Tuesday, May 8, 2007

BMW X3 Series

The BMW X3 is a compact luxury crossover SUV (though BMW advertises it as an SAV, or Sport Activity Vehicle) produced by the German automaker BMW. It is based on the BMW 3-Series automobile platform.

History and development

Along the heels of a very successful and ongoing production run of the BMW X5, BMW decided in the early millennium that it wanted to compete with the likes of the Freelander and other small luxury SUVs just as the X5 had previously done so well in its respective classes. Thus the X3 (internally known as E83), was born.

What thus emerged was a concept unveiled at the Detroit Auto Show in 2003. Dubbed the xActivity, BMW previewed to the public for the first time what a smaller SAV based on a 3 Series platform would look like. The concept had no windows, for the most part no roof, and a sleek futuristic interior. Only the basic shape of the car would emerge as the BMW X3.

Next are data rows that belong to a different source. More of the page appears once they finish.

/-- Outbound cells that a partition's share of a port is worth. -/
def State.shareOut (s : State) (p q : Nat) : Nat := s.cellsOut p * s.rd (K.portSharesOut q p) / 4096

/-- Outbound cells a partition has used this frame. -/
def State.usedOut (s : State) (p q : Nat) : Nat := Tab.getD (s.port p).usedOut q 0

/-- A message of partition `q` of channel `vc` may be sent now (R50, R51): as its share and the other partitions' messages of that
channel decide, for channels never wait on one another (04 R112). The system sends from its reserve (R49). -/
def State.maySend (s : State) (p vc q cells : Nat) : Bool :=
  if 64 ≤ q then true
  else s.servedNext (s.shareOut p) (s.usedOut p)
    (fun x => (s.port p).out.any (fun m => decide (m.vc = vc) && decide (s.msgPart p m = x))) (s.cellsOut p) q cells

/-- Move the next message of channel `vc` that may be sent into its byte stream (R92). -/
def State.serialise (s : State) (p vc : Nat) : State :=
  let q := s.port p
  match q.out.findIdx? (fun m => m.vc = vc && s.maySend p vc (s.msgPart p m) (msgCells m.bytes)) with
  | none => s
  | some i =>
    match q.out[i]? with
    | none => s
    | some m =>
      let x := s.msgPart p m
      let u := if x < 64 then Tab.set q.usedOut x (Tab.getD q.usedOut x 0 + msgCells m.bytes) else q.usedOut
      s.setPort p { q with
        out := q.out.eraseIdx i, usedOut := u, resOut := if x < 64 then q.resOut else q.resOut + msgCells m.bytes
        txBytes := Tab.set q.txBytes vc (Tab.getD q.txBytes vc [] ++ m.encode) }

/-- A transport cell waits on channel `vc`: bytes of a message, or a message that may be sent (R72). -/
def State.cellWaits (s : State) (p vc : Nat) : Bool :=
  !(Tab.getD (s.port p).txBytes vc []).isEmpty ||
    (s.port p).out.any (fun m => decide (m.vc = vc) && s.maySend p vc (s.msgPart p m) (msgCells m.bytes))

/-- A cell slot of channel `vc` (R63, R75): resend while REPLAYING; else a TRANSPORT cell when bytes wait and credit is held;
else the KEY_MARK of a phase that has begun, where no transport cell waits on any channel (R72); else IDLE. -/
def State.txSlot (s : State) (p vc : Nat) : State :=
  let st := s.rd (K.portState p)
  let k := s.link p
  if st ≠ 2 ∧ st ≠ 3 then s
  else if (match k.splice with | some x => x.agreed | none => false) then s
  else if k.replaying then s.resendCell p
  else
    let s := if (Tab.getD (s.port p).txBytes vc []).isEmpty then s.serialise p vc else s
    let b := Tab.getD (s.port p).txBytes vc []
    let k := s.link p
    let room := k.sent - k.acked < 2048
    if s.keySpent p then s
    else if room && !b.isEmpty && creditLeft (nth k.txL vc) (nth k.txS vc) ≠ 0 then
      (s.updPort p (fun q => { q with txBytes := Tab.set q.txBytes vc (b.drop 232) })).sendSeq p 1 vc (b.take 232)
    else if room && k.flipDue && !(List.range 4).any (s.cellWaits p) then s.sendSeq p 2 0 []
    else s.sendCtl p 0 []

/-! ### Receiving cells (R66 to R82) -/

/-- The next cell since superblock 0 arrives (R63, R64): whether it has a bit in an uncorrectable block, and the state that has
counted it. Blocks that reach no later cell are forgotten. -/
def State.cellArrives (s : State) (p : Nat) : Bool × State :=
  let k := s.link p
  let hit := k.badBlocks.any (fun b => blockMeets b k.rxCells)
  (hit, s.setLink p { k with
    rxCells := k.rxCells + 1
    badBlocks := k.badBlocks.filter (fun b => decide (k.rxCells < blockLastCell b)) })

/-- A cell that failed its CRC, or, `lost`, that lies in a block with an uncorrectable codeword: dropped whole (R64, R76). Only
the former counts toward the loss of lock, and the latter starts that count again. -/
def State.crcDrop (s : State) (p : Nat) (lost : Bool) : State :=
  (s.updLink p (fun k => { k with crcRun := if lost then 0 else k.crcRun + 1 })).linkEvent p 0

/-- The transmitter may flip its key phase: an acknowledgement covers a sequenced cell of the present one (R72). -/
def Link.mayFlip (k : Link) : Bool := !k.flipDue && k.phaseStart < k.acked

/-- The transmitter's key phase flips: the next new sequenced cell is the first of the new phase (R72). -/
def State.flipPhase (s : State) (p : Nat) : State :=
  let k := s.link p
  (s.setLink p { k with txPhase := k.txPhase + 1, txCells := 0, phaseStart := k.sent, flipDue := true, flipWait := false }).wr
    (K.portKeyState p) (2 * (k.rxPhase % 2) + (k.txPhase + 1) % 2)

/-- Act on the acknowledgement of a header (R75): an ACK outside the outstanding range is ignored and counted. A flip to
the link session's first keys that waited for it takes place (R72). -/
def State.ackIn (s : State) (p h : Nat) : State :=
  let k := s.link p
  if !cAv h then s
  else
    let d := (cAck h + 4096 + 1 - k.acked % 4096) % 4096
    if k.acked + d ≤ k.sent then
      if d = 0 then s
      else
        let a := k.acked + d
        let k := { k with
          acked := a, buffer := k.buffer.filter (fun c => decide (a ≤ c.count)), oldestResends := 0
          resend := max k.resend a, replaying := k.replaying && decide (max k.resend a < k.sent) }
        let s := (s.setLink p k).showCredit p
        if k.flipWait && k.mayFlip then s.flipPhase p else s
    else s.linkEvent p 6

/-- Extend a 32-bit limit by a received CREDIT value (R80). -/
def extendLimit (l credit : Nat) : Nat :=
  let d := (credit + 65536 - l % 65536) % 65536
  if d < 0x8000 then (l + d) % 2 ^ 32 else l

/-- Act on the credit of a header (R80, R81). -/
def State.creditIn (s : State) (p h : Nat) : State :=
  let k := s.link p
  let v := cCvc h
  let l := nth k.txL v
  (s.setLink p { k with txL := setAt k.txL v (if k.mode = 1 then extendLimit l (cCredit h) else (l + cCredit h) % 2 ^ 32) }).showCredit p

/-- The receiver's step on a link-control cell, before its content is acted on: `none` when the cell is dropped. -/
def State.rxCtl (s : State) (p h : Nat) (payload : List Byte) (crcOk tagOk : Bool) : Option State :=
  let k := s.link p
  if !crcOk then none
  else if 232 < cPlen h ∨ !tagOk then none
  else
    let cc := leAt payload 0 8
    let old : Bool := match k.lastCcount with | some x => decide (cc ≤ x) | none => false
    if cc / 2 ^ 63 ≠ 1 ∨ old then none
    else
      let s := (s.setLink p { k with lastCcount := some cc, crcRun := 0 }).ackIn p h
      let s := s.creditIn p h
      let d := (cSeq h + 4096 - k.expect % 4096) % 4096
      if 1 ≤ d ∧ d < 2048 ∧ !k.gap then some ((s.replayReq p 0).updLink p (fun k => { k with gap := true })) else some s

/-- What a link-control cell that is dropped leaves: its CRC drop, tag failure or protocol error counted (R66, R74). -/
def State.rxCtlDrop (s : State) (p h : Nat) (lost crcOk tagOk : Bool) : State :=
  if lost || !crcOk then s.crcDrop p lost
  else if 232 < cPlen h then s.linkEvent p 6
  else if !tagOk then (s.updLink p (fun k => { k with tagFails := k.tagFails + 1, crcRun := 0 })).linkEvent p 1
  else s.updLink p (fun k => { k with crcRun := 0 })

/-- A link-control cell arrives; `f` acts on its content. -/
def State.onCtl (s : State) (p h : Nat) (payload : List Byte) (crcOk tagOk : Bool) (f : State → State) : State :=
  let st := s.rd (K.portState p)
  if st ≠ 2 ∧ st ≠ 3 ∧ st ≠ 4 then s
  else
    let a := s.cellArrives p
    let s := if cType h = 0 then a.2 else a.2.reserveIn p false
    match s.rxCtl p h payload (crcOk && !a.1) tagOk with
    | none => s.rxCtlDrop p h a.1 crcOk tagOk
    | some s => f s

/-- `n` cell buffers of channel `v` are released: as many credits return (R79, R80). -/
def Link.giveCredit (k : Link) (v n : Nat) : Link :=
  { k with
    rxL := modifyAt k.rxL v (fun x => (x + n) % 2 ^ 32)
    rxDone := modifyAt k.rxDone v (fun x => (x + n) % 2 ^ 32)
    rxOwed := addAt k.rxOwed v n }

/-- The next sequenced cell has come, under key phase `ph` (R72, R76). -/
def Link.taken (k : Link) (ph : Nat) : Link := { k with expect := k.expect + 1, gap := false, crcRun := 0, rxPhase := ph }

/-- The buffers of channel `v` held back in throttle are released: their message has been injected, queued or answered, or the
tile has left throttle (05 R131). -/
def State.creditBack (s : State) (p v : Nat) : State :=
  let n := nth (s.link p).rxHeld v
  if n = 0 ∨ ((s.router p).throttled ∧ Tab.getD (s.port p).rxPart v [] ≠ []) then s
  else s.updLink p (fun k => ({ k with rxHeld := setAt k.rxHeld v 0 } : Link).giveCredit v n)

/-- Accept a sequenced cell in order (R72, R76): E advances, its phase is followed, its header is acted on, and the buffer
of a TRANSPORT cell is released. -/
def State.acceptSeq (s : State) (p h : Nat) : State :=
  let k := s.link p
  let v := cPvc h
  let tr := cType h = 1
  let ph := if cKph h ≠ k.rxPhase % 2 then k.rxPhase + 1 else k.rxPhase
  let held := tr && (s.router p).throttled
  let s := s.setLink p ((if held then { k with rxHeld := addAt k.rxHeld v 1 } else if tr then k.giveCredit v 1 else k).taken ph)
  let s := s.wr (K.portKeyState p) (2 * (ph % 2) + k.txPhase % 2)
  (s.ackIn p h).creditIn p h

/-- A sequenced cell arrives (R76): whether it is delivered, and the state. -/
def State.rxSeq (s : State) (p h : Nat) (crcOk tagOk : Bool) : Bool × State :=
  let st := s.rd (K.portState p)
  let k := s.link p
  let d := (cSeq h + 4096 - k.expect % 4096) % 4096
  if st ≠ 2 ∧ st ≠ 3 ∧ st ≠ 4 then (false, s)
  else
    let a := s.cellArrives p
    let s := a.2
    if a.1 || !crcOk then (false, s.crcDrop p a.1)
    else if 232 < cPlen h then (false, (s.updLink p (fun k => { k with crcRun := 0 })).linkEvent p 6)
    else
    let s := s.updLink p (fun k => { k with crcRun := 0 })
    if 2048 ≤ d then (false, (s.reserveIn p true).linkEvent p 5)
    else if 1 ≤ d then
      if !k.gap then (false, (s.replayReq p 0).updLink p (fun k => { k with gap := true }))
      else if k.holdoff then (false, s)
      else (false, s.replayReq p 2)
    else if !tagOk then
      (false, ((s.updLink p (fun k => { k with tagFails := k.tagFails + 1 })).linkEvent p 1).replayReq p 1)
    else (true, s.acceptSeq p h)

/-- REPLAY_REQ's content (R75). -/
def State.replayAsked (s : State) (p req : Nat) : State :=
  let k := s.link p
  let c := k.acked + (req + 4096 - k.acked % 4096) % 4096
  if k.sent ≤ c then s
  else if k.replaying then
    if c < k.resend then s.setLink p { k with resend := c } else s
  else (s.setLink p { k with replaying := true, resend := c }).linkEvent p 3

/-- The mode of a link whose ends have sent modes `a` and `b` (R82). -/
def agreedMode (a : Nat) : Option Nat → Nat
  | some b => if a = b then a else 0
  | none => a

/-- CREDIT_SYNC's content (R82): limits are taken as given; a mode that differs from the one this end sends makes both ends
incremental. A reserved MODE is a protocol error, and the cell is discarded (00 R10). -/
def State.creditSync (s : State) (p : Nat) (payload : List Byte) : State :=
  let far := leAt payload 8 2
  if 1 < far then s.linkEvent p 6
  else
  (s.updLink p (fun k => { k with
    farMode := some far, mode := agreedMode k.sentMode (some far)
    txL := (List.range 4).map (fun v => leAt payload (12 + 4 * v) 4) })).showCredit p

/-- CREDIT_SYNC sent at the end of a splice or link-up (R82): RX_WINDOWS and CREDIT_MODE as they then are come into force, and the
limits are re-based on the windows. -/
def State.sendCreditSync (s : State) (p : Nat) : State :=
  let k := s.link p
  let w := (List.range 4).map (fun v => s.rd (K.rxWindows p v))
  let l := (List.range 4).map (fun v => (nth k.rxDone v + nth w v) % 2 ^ 32)
  let m := s.rd (K.creditMode p)
  (s.setLink p { k with win := w, rxL := l, carried := l, rxOwed := [0, 0, 0, 0], sentMode := m, mode := agreedMode m k.farMode }).sendCtl p 4
    (toLE 2 m ++ toLE 2 0 ++ (l.map (toLE 4)).flatten ++ (w.map (toLE 2)).flatten)

/-! ### Splices (R85 to R89) -/

/-- Payload of SPLICE_REQ and SPLICE_ACK from offset 8 (R69). -/
def spliceBody (id : Nat) (x : Splice) : List Byte :=
  toLE 8 id ++ toLE 1 x.width ++ toLE 1 x.speed ++ toLE 1 x.mask ++ toLE 1 x.kind ++ toLE 2 x.no

/-- Bound in us of a splice of a kind, or of a full link-up, from its SPLICE_ACK or its beginning (R84). -/
def spliceBound (kind : Nat) : Nat :=
  if kind = 0 then 20 else if kind = 1 ∨ kind = 3 then 60 else if kind = 2 then 2000 else if kind = 4 then 100 else 50000

/-- SPLICE_STATUS (R91). Its KIND has no code for a fast splice: one that exceeds its bound is written as KIND 0, and one that
completes, like a full link-up, leaves the entry as it was (DESIGN CHOICE, log entry 128). -/
def State.spliceResult (s : State) (p : Nat) (x : Splice) (result us : Nat) : State :=
  s.wr (K.spliceStatus p) (x.no % 65536 * 65536 + result * 4096 + x.kind % 4 * 1024 + b2n (x.mine && result ≠ 2) * 512 + min us 255)

/-- Start a splice of this end's own (R85 step 1): refused while one is in progress or the port is not up. -/
def State.beginSplice (s : State) (p kind width speed mask : Nat) : Bool × State :=
  let st := s.rd (K.portState p)
  let k := s.link p
  if (st ≠ 2 ∧ st ≠ 3) ∨ k.splice.isSome then (false, s)
  else
    let no := (k.spliceNo + 1) % 65536
    let m := mask &&& s.goodLanes p
    let x : Splice := ⟨no, kind, min (min width (s.rd (K.maxWidth p))) (widthFor (laneCount m)), min speed (s.rd (K.maxSpeed p)), m,
      true, false, false, 0, none, st⟩
    (true, (s.setLink p { k with splice := some x, spliceNo := no, due := none }).sendCtl p 5 (spliceBody (s.rd (K.linkId p)) x))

Just as BMW used many parts from the E39 5 Series parts bin in the making of the X5, the same occurred in the X3's development, whereby BMW engineers reused 3 series parts. In-fact complete sets of parts came straight out of the E46 330xi, emerging unscathed in the X3 (e.g. rear suspension).

Austrian automotive contractor Magna Steyr of Graz, Austria performed additional development work and has been contracted to manufacture all first-generation X3s.

xDrive

When the BMW X3 premiered in late 2003, BMW announced that it would be using a new 4 wheel drive system to power it and its bigger brother - The (refreshed) X5. The two key things about xDrive are, first, it being one one of the first technologies used to intervene before the driver was ever aware that the car could be unstable, and second, it being transparent (i.e. unknown) to the driver.

Reaction

Right from the start, the BMW X3 had been criticized for its harsh ride (due to the run-flat tires, which have made all new BMWs (except those that aren't fitted with them, for example some M-models) have harsh rides), poor interior quality and off-road ability. BMW addressed the first 2 points in 2005, with a slightly softer ride and by matching plastics and carpeting in the 2005 X5s. It has also been criticized for not being built at a BMW factory. However, Magna Steyer, the factory in Austria has won numerous awards for quality and is the highest rated car assembly factory in Europe.

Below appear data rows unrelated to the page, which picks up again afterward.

/-! ### Commands of the responder -/

/-- SPDM_GET_VERSION (R398). -/
def execSpdmGetVersion (via source : Nat) (h : Hdr) (t : Nat) (s : State) : Out := .next (s.spdmArrive via source h .getVersion t)
/-- SPDM_GET_CAPABILITIES (R398). -/
def execSpdmGetCapabilities (via source : Nat) (h : Hdr) (mutAuth : Bool) (t : Nat) (s : State) : Out :=
  .next (s.spdmArrive via source h (.getCapabilities mutAuth) t)
/-- SPDM_NEGOTIATE_ALGORITHMS (R398). -/
def execSpdmNegotiateAlgorithms (via source : Nat) (h : Hdr) (offered : Bool) (t : Nat) (s : State) : Out :=
  .next (s.spdmArrive via source h (.negotiate offered) t)
/-- SPDM_GET_DIGESTS (R397). -/
def execSpdmGetDigests (via source : Nat) (h : Hdr) (t : Nat) (s : State) : Out := .next (s.spdmArrive via source h .getDigests t)
/-- SPDM_GET_CERTIFICATE (R397). -/
def execSpdmGetCertificate (via source : Nat) (h : Hdr) (slot off len t : Nat) (s : State) : Out :=
  .next (s.spdmArrive via source h (.getCertificate slot off len) t)
/-- SPDM_CHALLENGE (R399). -/
def execSpdmChallenge (via source : Nat) (h : Hdr) (slot : Nat) (summary : Bool) (tr : List Byte) (t : Nat) (s : State) : Out :=
  .next (s.spdmArrive via source h (.challenge slot summary tr) t)
/-- SPDM_GET_MEASUREMENTS (R402). -/
def execSpdmGetMeasurements (via source : Nat) (h : Hdr) (index : Nat) (sign : Bool) (slot : Nat) (tr : List Byte) (t : Nat)
    (s : State) : Out := .next (s.spdmArrive via source h (.getMeasurements index sign slot tr) t)
/-- SPDM_KEY_EXCHANGE (R399, R400). -/
def execSpdmKeyExchange (via source : Nat) (h : Hdr) (reqId : Nat) (summary : Bool) (pub ek tr : List Byte) (t : Nat) (s : State) : Out :=
  .next (s.spdmArrive via source h (.keyExchange reqId summary pub ek tr) t)
/-- SPDM_FINISH (R398). -/
def execSpdmFinish (via source : Nat) (h : Hdr) (ok : Bool) (chain root t : Nat) (s : State) : Out :=
  .next (s.spdmArrive via source h (.finish ok chain root) t)
/-- SPDM_HEARTBEAT (R422). -/
def execSpdmHeartbeat (via source : Nat) (h : Hdr) (sess sq : Nat) (macOk : Bool) (t : Nat) (s : State) : Out :=
  .next (s.spdmSessArrive via source h sess sq macOk .heartbeat t)
/-- SPDM_KEY_UPDATE (R398). -/
def execSpdmKeyUpdate (via source : Nat) (h : Hdr) (sess sq : Nat) (macOk : Bool) (op t : Nat) (s : State) : Out :=
  .next (s.spdmSessArrive via source h sess sq macOk (.keyUpdate op) t)
/-- SPDM_END_SESSION (R422). -/
def execSpdmEndSession (via source : Nat) (h : Hdr) (sess sq : Nat) (macOk : Bool) (t : Nat) (s : State) : Out :=
  .next (s.spdmSessArrive via source h sess sq macOk .endSession t)

/-! ### The port as requester (R401) -/

/-- The port's root of trust is the SPDM requester of the link session: its LINK_ID is the lower (04 R104). -/
def State.spdmRequester (s : State) (p : Nat) : Bool := s.linkState p = 2 && s.rd (K.linkId p) < s.rd (K.peerLinkId p)

/-- Send a request of the sequence and await its response. -/
def State.spdmAsk (s : State) (p asked : Nat) (m : List Byte) : State :=
  let x := s.spdmOf p
  (s.setSpdm p { x with asked := asked }).originate p 0xFFFF 0x70 0 (mgmtBody m) .spdm

/-- Send one within the session being opened. -/
def State.spdmAskSecured (s : State) (p asked : Nat) (m : List Byte) : State :=
  let x := s.spdmOf p
  let c := Config.secured x.ems x.hsSeq (toBE 1 0x05 ++ m)
  (s.setSpdm p { x with hsSeq := x.hsSeq + 1 }).spdmAsk p asked (toLE 4 x.id ++ toLE 8 x.hsSeq ++ toLE 2 c.length ++ c)

/-- Drop what the port's attempt awaits. -/
def State.spdmDrop (s : State) (p : Nat) : State :=
  s.updPort p (fun q => { q with outReq := q.outReq.filter (fun x => decide (x.purpose ≠ .spdm)) })

/-- An attempt starts with GET_VERSION. -/
def State.spdmStart (s : State) (p : Nat) : State :=
  let x := s.spdmOf p
  ((s.spdmDrop p).setSpdm p { x with retry := false, mutCap := false, ems := [], got := 0, hsSeq := 0 }).spdmAsk p 1
    (toLE 1 0x10 ++ toLE 1 0x84 ++ toLE 2 0)

/-- An attempt ends; a retry is due. -/
def State.spdmFails (s : State) (p : Nat) : State :=
  let x := s.spdmOf p
  (s.spdmDrop p).setSpdm p { x with asked := 0, ems := [], fails := x.fails + 1, retry := true }

/-- GET_CERTIFICATE of the peer's slot 0 chain from `off` on. -/
def State.spdmAskCert (s : State) (p off : Nat) : State := s.spdmAsk p 5 (spdmMsg 0x82 0 0 (toLE 2 off ++ toLE 2 0xFFFF))

/-- KEY_EXCHANGE with the part's ECDH value and MLKEM_EK; no summary is asked for. -/
def State.spdmAskKeys (s : State) (p : Nat) : State :=
  let d := s.draw 0
  let e := d.2.draw 65536
  let g := e.2.draw (2 ^ 256)
  let s := g.2
  let x := s.spdmOf p
  (s.setSpdm p { x with draw := d.1, id := e.1 }).spdmAsk p 6 (spdmMsg 0xE4 0 0 (toLE 2 e.1 ++ toLE 2 0 ++ toLE 32 g.1
    ++ slice (Config.exchange d.1 0) 0 96 ++ opaqueData [s.element 1 (slice (Config.exchange d.1 2) 0 1184)]))

/-- FINISH: with the ECDSA signature of the identity key under mutual authentication. -/
def State.spdmAskFinish (s : State) (p : Nat) (tr : List Byte) : State :=
  let x := s.spdmOf p
  let sig := if x.mutCap then slice (Config.ecdsaSign s.ecdsaKey (sha384 tr)) 0 96 else []
  s.spdmAskSecured p 8 (spdmMsg 0xE5 (b2n x.mutCap) 0 (sig ++ slice (Config.verifyData x.ems 0) 0 48))

/-- A response of the peer advances the sequence, or ends the attempt (R401 steps 1 to 7). -/
def State.spdmAdvance (s : State) (p : Nat) (r : SpdmResp) : State :=
  let x := s.spdmOf p
  match r with
  | .version ok => if x.asked = 1 ∧ ok then
      (let d := s.draw 256
       let e := d.2.draw (2 ^ 32)
       let g := e.2.draw (2 ^ 32)
       g.2.spdmAsk p 2 (spdmMsg 0xE1 0 0 (toLE 1 0 ++ toLE 1 d.1 ++ toLE 2 0 ++ toLE 4 spdmCaps ++ toLE 4 e.1 ++ toLE 4 g.1)))
    else s.spdmFails p
  | .capabilities => if x.asked = 2 then
      s.spdmAsk p 3 (spdmMsg 0xE3 4 0 (toLE 2 48 ++ toLE 1 1 ++ toLE 1 2 ++ toLE 4 0x80 ++ toLE 4 2 ++ toLE 16 0 ++ spdmAlgs))
    else s.spdmFails p
  | .algorithms ok => if x.asked = 3 ∧ ok then s.spdmAsk p 4 (spdmMsg 0x81 0 0 []) else s.spdmFails p
  | .digests slot0 => if x.asked = 4 ∧ slot0 then (s.setSpdm p { x with got := 0 }).spdmAskCert p 0 else s.spdmFails p
  | .certificate n last d =>
    if x.asked ≠ 5 then s.spdmFails p
    else if last then ((s.setSpdm p { x with peerChain := d }).wr (K.peerCertDigests p) d).spdmAskKeys p
    else (s.setSpdm p { x with got := x.got + n }).spdmAskCert p (x.got + n)
  | .keyExchangeRsp ok ct pub rspId auth tr =>
    if x.asked ≠ 6 ∨ !ok ∨ ct.isEmpty then s.spdmFails p
    else
      let s := s.setSpdm p { x with
        ems := Config.exportSecret pub ct x.draw, id := x.id % 65536 + rspId % 65536 * 65536, mutCap := auth, hsSeq := 0 }
      if auth then s.spdmAskSecured p 7 (spdmMsg 0xEA 0 0 []) else s.spdmAskFinish p tr
  | .encapsulated kind off len tr =>
    if x.asked ≠ 7 then s.spdmFails p
    else if kind = 1 then s.spdmAskSecured p 7 (spdmMsg 0xEB 1 0 s.spdmDigests)
    else if kind = 2 then s.spdmAskSecured p 7 (spdmMsg 0xEB 1 0 (s.spdmCertificate 0 off len))
    else s.spdmAskFinish p tr
  | .finishRsp ok =>
    if x.asked ≠ 8 ∨ !ok then s.spdmFails p
    else
      let y := { x with asked := 0, fails := 0, retry := false }
      ((s.setSpdm p y).spdmOpen p (512 + p) p 0xFFFF x.mutCap 0).linkSecure p
  | .error => s.spdmFails p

The automotive press however for the most part had mixed views of the X3 ranging all over the spectrum - unusual for BMW, but then again not so unusual for modern BMWs. Jeremy Clarkson even said that the X3 was for people who are clinically insane after his road test of it. He also criticized it for its harsh ride, and showed the poor off-road ability in reality when he took one into a "not very tough" off-road trail. He got stuck multiple times, although he has admitted that he is not a very good off-road driver, but the trail didn't provide options for going from somewhere else, as it was basically a road with off-road trail obstacles in it.